Handle Tape: This characteristic is not anecdotal in nature as it relates to Cobb since it is confirmed by both photographic evidence contemporary and written accounts.
According to the book, “Ty Cobb, His Tumultuous Life and Times”, page 98 recalls, “In those days no one wore batting gloves. Since Cobb disdained the sticky feel of resin on his hands, throughout his career all of his bats had several twists of tape wrapped about eight to ten inches up the handle to improve his grip.”
This examined bat, MEARS #311436, reveals a consistent tape pattern to that referenced in Richard Bak’s book. Although the original tape is not presently visible, its ghost pattern, caused from the acidic reaction of the tape adhesive to the wood’s grain, forms the “several twists of tape” criss cross pattern. This pattern is consistent with actual examples which have entered the hobby and available photographic references.

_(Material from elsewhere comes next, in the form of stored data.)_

-- ==== Sys2Proof/Machine/Handler.lean ====
section
/-! DEFINITION. The Request Handler's catalogue (section 9.2, R145, R202): which request a frame's KIND names. -/

namespace Sys2Proof.Machine

/-- Add one kind to a catalogue. -/
def withKind (k : Byte) (eff : Frame → State → State × List Byte)
    (rest : Frame → State → State × List Byte) (f : Frame) (s : State) : State × List Byte :=
  if f.kind = k then eff f s else rest f s

/-- A KIND outside the catalogue is refused with UNKNOWN_KIND, whatever its payload (R145). -/
def reqUnknown (_ : Frame) (s : State) : State × List Byte := refuse s .unknownKind

/-- The request a frame names, taken (R144, R145, R202). -/
def handle : Frame → State → State × List Byte :=
  withKind Config.kindIdent reqIdent <|
  withKind Config.kindStatus reqStatus <|
  withKind Config.kindReadOutlet reqReadOutlet <|
  withKind Config.kindReadGang reqReadGang <|
  withKind Config.kindReadMeter reqReadMeter <|
  withKind Config.kindReadQueue reqReadQueue <|
  withKind Config.kindPowerOn reqPowerOn <|
  withKind Config.kindPowerOff reqPowerOff <|
  withKind Config.kindClearFault reqClearFault <|
  withKind Config.kindSetProfile reqSetProfile <|
  withKind Config.kindSetGangProfile reqSetGangProfile <|
  withKind Config.kindSetSupply reqSetSupply <|
  withKind Config.kindSetPolicy reqSetPolicy <|
  withKind Config.kindSetLine reqSetLine <|
  withKind Config.kindStageMap reqStageMap <|
  withKind Config.kindStageGang reqStageGang <|
  withKind Config.kindApplyMap reqApplyMap <|
  withKind Config.kindDiscardMap reqDiscardMap <|
  withKind Config.kindReadMap reqReadMap <|
  withKind Config.kindFetchNotices reqFetchNotices <|
  withKind Config.kindRestart reqRestart reqUnknown

/-- UNKNOWN_KIND as a command. DESIGN CHOICE (log entry 24), safe: a kind of the catalogue, which no well-formed
command of this row carries, is taken as the command of that kind is. -/
def execUnknownKind (seq kind : Byte) (payload : List Byte) (s : State) : Host.Outcome State Fault Refusal :=
  .next (if kind = Config.kindRestart then restartRequest seq payload s else asRequest kind handle seq payload s)

end Sys2Proof.Machine
end

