-- ==== Sys2Proof/WellFormed.lean ====
section
/-! DEFINITION. Which commands a sender can give: the bounds of a frame (R179), the split of POWER_OFF into its two
rows, the kinds that are unknown (R145), and the range of the analog inputs (section 12.5). -/

namespace Sys2Proof

/-- A frame carries at most 48 payload bytes (R179). -/
def payloadFits (payload : List Byte) : Bool := payload.length ≤ Config.payloadMax

/-- The command is one that the outside of the part can give. -/
def Instr.wellFormed : Instr → Bool
  | .ident _ d => payloadFits d
  | .status _ d => payloadFits d
  | .readOutlet _ d => payloadFits d
  | .readGang _ d => payloadFits d
  | .readMeter _ d => payloadFits d
  | .readQueue _ d => payloadFits d
  | .powerOn _ d => payloadFits d
  | .powerOff _ d => payloadFits d && decide (d ≠ [0xFF#8])
  | .powerOffAll _ => true
  | .clearFault _ d => payloadFits d
  | .setProfile _ d => payloadFits d
  | .setGangProfile _ d => payloadFits d
  | .setSupply _ d => payloadFits d
  | .setPolicy _ d => payloadFits d
  | .setLine _ d => payloadFits d
  | .stageMap _ d => payloadFits d
  | .stageGang _ d => payloadFits d
  | .applyMap _ d => payloadFits d
  | .discardMap _ d => payloadFits d
  | .readMap _ d => payloadFits d
  | .fetchNotices _ d => payloadFits d
  | .restart _ d => payloadFits d
  | .unknownKind _ k d => payloadFits d && !Config.catalogue.contains k
  | .rxByte _ _ => true
  | .interByteTimeout => true
  | .answerTransmitted => true
  | .vddPowerOn => true
  | .resetNLow => true
  | .resetEnd _ _ => true
  | .supgoodInactive _ => true
  | .supgoodActive _ => true
  | .restorationTimerExpiry _ => true
  | .agingStep _ => true
  | .meterScan _ v i => decide (v ≤ Config.analogMaxUv) && decide (i ≤ Config.analogMaxUv)
  | .dischargeTimeout _ => true
  | .memberDischargeTimeout _ => true
  | .rampExpiry _ => true
  | .memberRampExpiry _ => true
  | .blankingExpiry _ => true
  | .stabilityExpiry _ => true
  | .gangStabilityExpiry _ => true
  | .backoffExpiry _ => true
  | .gangBackoffExpiry _ => true
  | .presLevelChange _ _ => true
  | .presenceDebounceExpiry _ => true
  | .overcurrentBegin _ => true
  | .overcurrentEnd _ => true
  | .qualifiedPulse _ => true
  | .pairWindowExpiry _ => true
  | .shortNActive _ _ => true
  | .overdrawWindowExpiry _ => true
  | .lineLevelChange _ _ => true
  | .lineFilterExpiry _ => true

end Sys2Proof
end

Photographic Evidence Examples of Cobb with twisted tape pattern
1. MEARS 301123 1914 era Ty Cobb bat with twisted tape pattern (copy enclosed)
2. MEARS Data Base Image Ty Cobb examining tape handle on bat
3. MEARS Data Base Image Ty Cobb leaning on bat with tape (copy enclosed)
Therefore, through actual examined bats, written accounts, and photographic documentation, it is confirmed that Ty Cobb used H&B bats with a similarly applied tape application.
In conclusion to the evaluation of game use, it is in my researched opinion that the examined Ty Cobb Louisville Slugger 125 model bat would have been used by Ty Cobb over the course of several weeks, months, or possibly years. The presence of deadwood, patina, and overall characteristics are consistent with an extended period of game use. I base my observations and supporting opinion off of years of experience and the comparative analysis and evaluation of thousands of bats.
Grading: A base grade of 5 points was established as the bat was consistent with H&B records with respects to model (C28), Length (34.5″), and current weight (37.6 ounces). The maximum allowance of 3 points was assigned for optimal game use. 2 final points were awarded for reasonable and verifiable provenance and player traits, i.e. tobacco, remnants of twisted handle tape, concentrated area of contact. 1 point was subtracted for the absence of the original handle tape.
Final Grade: MEARS A9/Troy R. Kinunen
Conclusion: For our December 21st – 30th, 2010 MEARS Winter Elite Auction, we are very proud to offer what we consider to be the finest Ty Cobb game used (and signed) bat ever offered. Throughout the history of MEARS, we have been contracted to evaluate a select grouping of high grade Cobb game used bats. Based on their own merit, each high grade bat can be considered a trophy to their owner. Those examples include vault marked examples, side written specimens, and examples with iron clad provenance. If asked, I would be proud to own any one of those previous examined bats, and the current owners can remain proud to have them in their collections. But, if asked, could I have my choice of any, the Lake Oscawana Ty Cobb bat would be my first choice.
Graded a MEARS A9, the overall personality of this bat sets it apart from all peers. With iron clad provenance, factory documented length (34.5”), weight (37.6 ounces), model (C28), desirable personal player traits (taped handle pattern, tobacco juice, and Ty Cobb’s dipped sweet spot) and the unique and personal autograph with dated inscription, the combination of these factors make this bat the finest example extant.
The winning bidder will receive documentation in the form of JSA Autograph Full Letter of Authenticity, Letter of Opinion MEARS A9 by Troy R. Kinunen, Letter of Authenticity from PSA/DNA John Taube GU9, and letter of provenance from the grandson of Al Johnson, our consignor.